***** DATA SHOWN *****

/-! ## The ordering log and replay (R422, R423) -/

/-- A record of the crew in focus. -/
def State.logRecord (s : State) (opc : Nat) (lane : Option Nat) (ext : Bool) (v : DWord) : LogRecord :=
  let c := s.crew
  { die := slotDie s.cur, job := c.job, clock := c.clock, origin := s.crewInfo s.cur, block := BitVec.ofNat 32 c.block
    opc := BitVec.ofNat 8 opc, kind := BitVec.ofNat 8 (lane.isSome.toNat + 2 * ext.toNat)
    lane := match lane with | some i => BitVec.ofNat 8 i | none => 0xFF
    heat := (s.job c.job).heatno, value := v }

/-- Records that a die's ring holds (R422). -/
def logCapacity : Nat := 524288

/-- A record written to its die's ring; a full ring loses its oldest. -/
def State.logPut (s : State) (r : LogRecord) : State :=
  let log := s.ckpt.log
  let log := if logCapacity ≤ (log.filter fun x => x.die == r.die).length then
      log.eraseP fun x => x.die == r.die
    else log
  { s with ckpt := { s.ckpt with log := log ++ [r] } }

/-- Whether a record names a cohort: BAR and COLL. -/
def LogRecord.cohort (a : LogRecord) : Bool := a.opc == 0x24 || a.opc == 0x39

/-- Whether two records name one object: scratchpad of one die, block memory of one block, a cohort of BAR or of COLL. -/
def LogRecord.sameObject (a b : LogRecord) : Bool :=
  a.value == b.value && a.cohort == b.cohort && (!a.cohort || a.opc == b.opc) &&
    a.kind.getLsbD 1 == b.kind.getLsbD 1 && (a.cohort || (if a.value.getLsbD 27 then a.die == b.die else a.block == b.block))

/-- Whether two records are of one crew: its block and its index in the block, since a replay may place it in another slot
(R38; log entry 105). -/
def LogRecord.sameCrew (a b : LogRecord) : Bool := a.block == b.block && a.origin &&& 15 == b.origin &&& 15

/-- Whether the record of the log is the one that an operation makes again. -/
def LogRecord.again (a b : LogRecord) : Bool :=
  a.clock == b.clock && a.sameCrew b && a.opc == b.opc && a.lane == b.lane && a.kind == b.kind

/-- The records to be replayed for the job of the crew in focus. -/
def State.replayLog (s : State) : Option (List LogRecord) :=
  match s.ckpt.replay with
  | some (j, l) => if j = s.crew.job then some l else none
  | none => none

/-- Whether an operation on an object may proceed: in a replay only when no earlier record for its object is left, so
that the first one is the instruction's own (R423). -/
def State.replayReady (s : State) (r : LogRecord) : Bool :=
  match s.replayLog with
  | none => true
  | some l => match l.find? r.sameObject with
    | some x => x.clock == r.clock && x.sameCrew r && x.opc == r.opc
    | none => true

/-- An operation logged, or its record of the replay used up. -/
def State.logOp (s : State) (r : LogRecord) : State :=
  match s.replayLog with
  | some l => { s with ckpt := { s.ckpt with replay := some (s.crew.job, l.eraseP fun x => x.again r) } }
  | none => if (s.job s.crew.job).logging then s.logPut r else s

/-- The object address of a record: a scalar address of SPACE 0 or 1 and WID 0. -/
def State.objValue (s : State) (spad : Bool) (a : Nat) : DWord :=
  if spad then BitVec.ofNat 64 (2 ^ 27 + (a - spadBase (slotDie s.cur)))
  else BitVec.ofNat 64 (a - bmemBase (slotCore s.cur) - s.crew.bmemLo)

/-- The record of an operation on an object at an absolute address. -/
def State.objRecord (s : State) (opc : Nat) (lane : Option Nat) (spad : Bool) (a : Nat) : LogRecord :=
  s.logRecord opc lane false (s.objValue spad a)

/-- A value from outside the program: logged, and in a replay taken from its record (R422, R423). -/
def State.extern (s : State) (opc : Nat) (v : DWord) : DWord × State :=
  let r := s.logRecord opc none true v
  match s.replayLog with
  | some l => ((match l.find? fun x => x.again r with | some x => x.value | none => v), s.logOp r)
  | none => (v, s.logOp r)
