-- ==== Sys2Proof/Machine/Operands.lean ====
section
/-! DEFINITION. Lane operands and the way a lane instruction runs (R99 to R110, R113, R157 to R161): which fields an
instruction uses, the checks at the head of the lane queue in their order, the reading of every source code, emptiness,
the writing and pushing of results, and the repeat state. Each lane instruction gives a Shape and a body. -/

namespace Sys2Proof.Machine

/-! ## Shapes -/

/-- What an instruction does with DST (R106, R107): nothing, a result that is written and pushed, a long-latency
destination, or a register of its own way (LRST). -/
inductive DstUse where
  | none | push | long | reg
  deriving DecidableEq, Repr

/-- How FMT is read (R103, R105): unused, an integer type, or a floating or other number format. -/
inductive FmtKind where
  | none | int | float
  deriving DecidableEq, Repr

/-- The codes a source of a memory instruction may have (R190, R193, R199). -/
inductive SrcRule where
  /-- any operand -/
  | any
  /-- s, o, v or 0x18 -/
  | base
  /-- o, v or 0x18 -/
  | index
  /-- s or 0x18 -/
  | sbase
  /-- o or v -/
  | register
  deriving DecidableEq, Repr

/-- The fields an instruction uses and the values it accepts. -/
structure Shape where
  op : BitVec 8
  /-- Sources used: bit 0 SA, bit 1 SB, bit 2 SC. -/
  uses : BitVec 3
  dst : DstUse
  kind : FmtKind
  /-- Accepted FMT codes. -/
  fmts : List Nat
  /-- Mask of the source format in MOD and the codes it accepts (R180). -/
  srcFmt : Option (Nat × List Nat)
  /-- none: RND unused; some true: RSTO accepted (R79, R81). -/
  rnd : Option Bool
  /-- MOD bits with a use. -/
  md : BitVec 8
  /-- IMM bits with a use, when the instruction gives IMM a use of its own (R157). -/
  imm : Option Word
  /-- Field number and value of a reserved value in a used field. -/
  bad : Option (Nat × Nat)
  ruleA : SrcRule
  ruleB : SrcRule
  ruleC : SrcRule
  /-- Rounding draws of one executing lane under RSTO (R81). -/
  draws : Nat
  /-- Source a is read in every member lane (R159). -/
  members : Bool
  /-- Waits for every earlier lane instruction of the crew (R197). -/
  idle : Bool
  /-- Ignores emptiness (R199). -/
  anyState : Bool
  deriving DecidableEq, Repr

/-- An instruction that uses no field. -/
def Shape.bare (op : BitVec 8) : Shape :=
  { op := op, uses := 0, dst := .none, kind := .none, fmts := [0], srcFmt := none, rnd := none, md := 0, imm := none
    bad := none, ruleA := .any, ruleB := .any, ruleC := .any, draws := 0, members := false, idle := false
    anyState := false }

/-- The integer types (R78). -/
def intCodes : List Nat := [0, 1, 2, 3, 4, 5, 6, 7]
/-- The formats of the lane arithmetic (R74). -/
def floatCodes : List Nat := [0, 1, 2, 3, 4]
/-- The floating formats of R69. -/
def allFloatCodes : List Nat := [0, 1, 2, 3, 4, 5, 6, 7, 8, 9]
/-- The block formats of R71. -/
def blockCodes : List Nat := [22, 23, 24, 25, 26, 27, 28, 29, 30, 31]

/-- A pushing instruction without format. -/
def shMove (op : BitVec 8) (uses : BitVec 3) : Shape := { Shape.bare op with uses := uses, dst := .push }
/-- A pushing integer instruction. -/
def shInt (op : BitVec 8) (uses : BitVec 3) (md : BitVec 8) : Shape :=
  { Shape.bare op with uses := uses, dst := .push, kind := .int, fmts := intCodes, md := md }
/-- A pushing floating instruction that does not round. -/
def shFloat (op : BitVec 8) (uses : BitVec 3) (md : BitVec 8) : Shape :=
  { Shape.bare op with uses := uses, dst := .push, kind := .float, fmts := floatCodes, md := md }
/-- Whether RSTO may round into a lane arithmetic format: fewer than 24 significand bits (R81). -/
def stoOk (fmt : BitVec 5) : Bool := decide (2 ≤ fmt.toNat)
/-- A pushing floating instruction that rounds. -/
def shRound (op : BitVec 8) (uses : BitVec 3) (f : LaneFields) : Shape :=
  { shFloat op uses 0 with rnd := some (stoOk f.fmt), draws := 1 }
/-- A correctly rounded function (R175). -/
def shFunction (op : BitVec 8) (uses : BitVec 3) (f : LaneFields) : Shape := { shRound op uses f with dst := .long }
/-- An instruction that accepts both tables, by MOD[7] (R157). -/
def shBoth (op : BitVec 8) (uses : BitVec 3) (md : BitVec 8) (f : LaneFields) : Shape :=
  { Shape.bare op with
    uses := uses, dst := .push, md := md ||| 0x80
    kind := if f.md.getLsbD 7 then .int else .float
    fmts := if f.md.getLsbD 7 then intCodes else floatCodes }

/-! ## Source codes -/

/-- A code of o0 to o7 or v0 to v63. -/
def isReg (c : BitVec 8) : Bool := (0x10 ≤ c && c ≤ 0x17) || (0x40 ≤ c && c ≤ 0x7F)
/-- A code of s0 to s31. -/
def isSreg (c : BitVec 8) : Bool := 0xC0 ≤ c && c ≤ 0xDF
/-- A code of k48 to k63. -/
def isLateConst (c : BitVec 8) : Bool := 0xB0 ≤ c && c ≤ 0xBF
/-- LANE, CREW, BLOCK, SPLIT, TIMEL or RAND. -/
def isIdentity (c : BitVec 8) : Bool := (0x19 ≤ c && c ≤ 0x1C) || c == 0x1E || c == 0x1F
/-- The index of an o or v register in a lane: v at 0 to 63, o at 64 to 71. -/
def regIndex (c : BitVec 8) : Nat := if c < 0x40 then c.toNat - 0x10 + 64 else c.toNat - 0x40
/-- Whether a source code obeys its rule. -/
def SrcRule.ok (r : SrcRule) (c : BitVec 8) : Bool :=
  match r with
  | .any => true
  | .base => isReg c || isSreg c || c == 0x18
  | .index => isReg c || c == 0x18
  | .sbase => isSreg c || c == 0x18
  | .register => isReg c

/-- Source code k (0 SA, 1 SB, 2 SC). -/
def srcCode (f : LaneFields) (k : Nat) : BitVec 8 :=
  match k with | 0 => f.sa | 1 => f.sb | _ => f.sc
/-- The rule of source k. -/
def Shape.rule (sh : Shape) (k : Nat) : SrcRule :=
  match k with | 0 => sh.ruleA | 1 => sh.ruleB | _ => sh.ruleC

/-! ## The checks at the head of the queue (R113) -/

/-- A trap of the lane stream not tied to a lane. -/
def laneInfo (code : BitVec 8) (detail opnd : Nat) : TrapInfo :=
  ⟨code, BitVec.ofNat 16 detail, 0, BitVec.ofNat 32 opnd, 0x7F, 0⟩
/-- A trap of the lane stream with its address and lowest lane. -/
def laneInfoAt (code : BitVec 8) (detail addr opnd low : Nat) : TrapInfo :=
  ⟨code, BitVec.ofNat 16 detail, BitVec.ofNat 32 addr, BitVec.ofNat 32 opnd, BitVec.ofNat 7 low, 0⟩

/-- The trap of the first check that fails. -/
def firstTrap : List (Bool × TrapInfo) → Option TrapInfo
  | [] => none
  | (true, t) :: _ => some t
  | (false, _) :: rest => firstTrap rest

/-- Reserved bits and values, in field-number order (R100, R101). -/
def Shape.reserved (sh : Shape) (f : LaneFields) : List (Bool × TrapInfo) :=
  let unused (k : Nat) : Bool := !sh.uses.getLsbD k
  let lit := (List.range 3).any fun k => sh.uses.getLsbD k && srcCode f k == 0x1D
  [(sh.dst = .none && f.dst != 0xFF, laneInfo 0x02 1 f.dst.toNat)] ++
  (List.range 3).map (fun k => (unused k && srcCode f k != 0x18, laneInfo 0x02 (2 + k) (srcCode f k).toNat)) ++
  (List.range 3).map (fun k => (unused k && f.fe.getLsbD k, laneInfo 0x02 5 (srcCode f k).toNat)) ++
  [(sh.kind = .none && f.fmt != 0, laneInfo 0x01 6 f.fmt.toNat),
   (sh.rnd.isNone && f.rnd != 0, laneInfo 0x01 7 f.rnd.toNat),
   (f.pred == 15 && f.pneg == 1, laneInfo 0x01 8 15),
   (f.md &&& ~~~sh.md != 0, laneInfo 0x01 9 f.md.toNat),
   (match sh.imm with
    | some m => f.imm &&& ~~~m != 0
    | none => f.imm != 0 && !lit, laneInfo 0x01 10 f.imm.toNat),
   (sh.bad.isSome, match sh.bad with | some (n, v) => laneInfo 0x01 n v | none => laneInfo 0 0 0)]

/-- Source and destination codes (R102 to R108, R157, R190). -/
def Shape.operands (sh : Shape) (det : Bool) (f : LaneFields) : List (Bool × TrapInfo) :=
  [((sh.dst = .push && f.dst != 0xFF && !isReg f.dst) || ((sh.dst = .long || sh.dst = .reg) && !isReg f.dst),
    laneInfo 0x02 1 f.dst.toNat)] ++
  (List.range 3).flatMap fun k =>
    let c := srcCode f k
    let on := sh.uses.getLsbD k
    [(on && ((0x20 ≤ c && c ≤ 0x3F) || 0xE0 ≤ c), laneInfo 0x02 (2 + k) c.toNat),
     (on && f.fe.getLsbD k && (!isReg c || sh.anyState), laneInfo 0x02 5 c.toNat),
     (on && ((c == 0x1D && sh.imm.isSome) || (c == 0x1E && det) || (sh.kind = .float && isIdentity c) ||
             (sh.kind ≠ .float && isLateConst c) || !(sh.rule k).ok c), laneInfo 0x02 (2 + k) c.toNat)]

/-- Format and rounding codes (R74, R78, R79, R81, R82). -/
def Shape.formats (sh : Shape) (fmtr : Word) (f : LaneFields) : List (Bool × TrapInfo) :=
  let src := match sh.srcFmt with | some (m, _) => f.md.toNat &&& m | none => 0
  [(!sh.fmts.contains f.fmt.toNat, laneInfo 0x03 6 f.fmt.toNat),
   (match sh.srcFmt with | some (_, l) => !l.contains src | none => false, laneInfo 0x03 9 src),
   (sh.rnd.isSome && f.rnd == 7, laneInfo 0x03 7 7),
   (sh.rnd == some false && f.rnd == 5, laneInfo 0x03 7 5),
   (sh.rnd == some false && f.rnd == 6 && fmtr.extractLsb' 15 3 == 5, laneInfo 0x03 13 5)]

/-- The encoding checks of a lane instruction in the order of R113: privilege, reserved fields, operand codes, formats. -/
def Shape.check (sh : Shape) (priv det : Bool) (fmtr : Word) (f : LaneFields) : Option TrapInfo :=
  firstTrap ((decide (0x80 ≤ sh.op) && !priv, laneInfo 0x06 0 sh.op.toNat) ::
    sh.reserved f ++ sh.operands det f ++ sh.formats fmtr f)

/-! ## The instruction at the head -/

/-- A lane instruction at the head of the queue of the crew in focus: its entry, its fields with the repeat offsets
added, the executing and the member lanes, and the crew and time as it finds them. -/
structure Ctx where
  sh : Shape
  f : LaneFields
  e : LaneEntry
  exec : LaneMask
  members : LaneMask
  c : Crew
  time : DWord
  deriving DecidableEq, Repr

/-- The executing lanes in ascending order. -/
def Ctx.lanes (x : Ctx) : List Nat := (List.range 96).filter fun i => x.exec.getLsbD i

/-- The lane predicate n of a lane; p15 is true (R161). -/
def LaneState.pred (l : LaneState) (n : Nat) : Bool := n == 15 || l.preds.getLsbD n

/-- A lane mask from a test of each lane. -/
def laneMask (p : Nat → Bool) : LaneMask :=
  (List.range 96).foldl (fun m i => if p i then m ||| (1#96 <<< i) else m) 0

/-- The lanes of a recorded mask whose guard holds (R101). -/
def executing (f : LaneFields) (c : Crew) (mask : LaneMask) : LaneMask :=
  laneMask fun i => mask.getLsbD i && ((c.lane i).pred f.pred.toNat != (f.pneg == 1))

*****

PROBLEM REQUIREMENTS |
From the data above, output exactly the lines between the one containing "job of the crew in focus. -/" and the one containing "if spad then", counting both of them.

RESPONSE TO THE EXERCISE |
/-- The records to be replayed for the job of the crew in focus. -/
def State.replayLog (s : State) : Option (List LogRecord) :=
  match s.ckpt.replay with
  | some (j, l) => if j = s.crew.job then some l else none
  | none => none

/-- Whether an operation on an object may proceed: in a replay only when no earlier record for its object is left, so
that the first one is the instruction's own (R423). -/
def State.replayReady (s : State) (r : LogRecord) : Bool :=
  match s.replayLog with
  | none => true
  | some l => match l.find? r.sameObject with
    | some x => x.clock == r.clock && x.sameCrew r && x.opc == r.opc
    | none => true

/-- An operation logged, or its record of the replay used up. -/
def State.logOp (s : State) (r : LogRecord) : State :=
  match s.replayLog with
  | some l => { s with ckpt := { s.ckpt with replay := some (s.crew.job, l.eraseP fun x => x.again r) } }
  | none => if (s.job s.crew.job).logging then s.logPut r else s

/-- The object address of a record: a scalar address of SPACE 0 or 1 and WID 0. -/
def State.objValue (s : State) (spad : Bool) (a : Nat) : DWord :=
  if spad then BitVec.ofNat 64 (2 ^ 27 + (a - spadBase (slotDie s.cur)))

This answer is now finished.